**DATA FOR THIS EXERCISE**

-- ==== Sys2Proof/Laws/Switch.lean ====
section
/-!
SUPPORT. Laws of the switch core: which admissions a core cycle holds.
-/

namespace Sys2Proof.Machine

namespace State

/-- At a port where nothing has arrived, admission changes nothing. -/
theorem admitAt_empty {s : State} {q : Nat} (h : Table.get (fun _ => []) s.sw.arriving q = []) : s.admitAt q = s := by
  simp only [admitAt, h]

/-- Ports where nothing has arrived are passed over. -/
theorem foldl_admitAt_empty {s : State} {l : List Nat} (h : ∀ q ∈ l, Table.get (fun _ => []) s.sw.arriving q = []) :
    l.foldl admitAt s = s := by
  induction l with
  | nil => rfl
  | cons q l ih => rw [List.foldl_cons, admitAt_empty (h q (by simp)), ih fun r hr => h r (by simp [hr])]

/-- Where no segment has reached a port before p, the admissions up to p are p's own (R226). -/
theorem admitTo_first {s : State} {p id : Nat} {rest : List Nat}
    (h : ∀ q, q < p → Table.get (fun _ => []) s.sw.arriving q = [])
    (hp : Table.get (fun _ => []) s.sw.arriving p = id :: rest) :
    s.admitTo (p + 1) =
      let t := s.withSw fun w => { w with arriving := Table.set (fun _ => []) w.arriving p rest }
      match t.seg? id with
      | some x => t.decide_ id x
      | none => t := by
  have he : (s.sw.arriving == []) = false := by
    rw [beq_eq_false_iff_ne]
    intro e
    rw [e] at hp
    cases hp
  rw [admitTo, he, List.range_succ, List.foldl_append, foldl_admitAt_empty fun q hq => h q (List.mem_range.1 hq)]
  simp only [Bool.false_eq_true, if_false, List.foldl_cons, List.foldl_nil, admitAt, hp] <;> rfl

end State

end Sys2Proof.Machine
end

**TASK OBJECTIVE**
Repeat the whole listing above exactly.

**RESULT OF THE EXERCISE**
-- ==== Sys2Proof/Laws/Switch.lean ====
section
/-!
SUPPORT. Laws of the switch core: which admissions a core cycle holds.
-/

namespace Sys2Proof.Machine

namespace State

/-- At a port where nothing has arrived, admission changes nothing. -/
theorem admitAt_empty {s : State} {q : Nat} (h : Table.get (fun _ => []) s.sw.arriving q = []) : s.admitAt q = s := by
  simp only [admitAt, h]

/-- Ports where nothing has arrived are passed over. -/
theorem foldl_admitAt_empty {s : State} {l : List Nat} (h : ∀ q ∈ l, Table.get (fun _ => []) s.sw.arriving q = []) :
    l.foldl admitAt s = s := by
  induction l with
  | nil => rfl
  | cons q l ih => rw [List.foldl_cons, admitAt_empty (h q (by simp)), ih fun r hr => h r (by simp [hr])]

/-- Where no segment has reached a port before p, the admissions up to p are p's own (R226). -/
theorem admitTo_first {s : State} {p id : Nat} {rest : List Nat}
    (h : ∀ q, q < p → Table.get (fun _ => []) s.sw.arriving q = [])
    (hp : Table.get (fun _ => []) s.sw.arriving p = id :: rest) :
    s.admitTo (p + 1) =
      let t := s.withSw fun w => { w with arriving := Table.set (fun _ => []) w.arriving p rest }
      match t.seg? id with
      | some x => t.decide_ id x
      | none => t := by
  have he : (s.sw.arriving == []) = false := by
    rw [beq_eq_false_iff_ne]
    intro e
    rw [e] at hp
    cases hp
  rw [admitTo, he, List.range_succ, List.foldl_append, foldl_admitAt_empty fun q hq => h q (List.mem_range.1 hq)]
  simp only [Bool.false_eq_true, if_false, List.foldl_cons, List.foldl_nil, admitAt, hp] <;> rfl

end State

end Sys2Proof.Machine
end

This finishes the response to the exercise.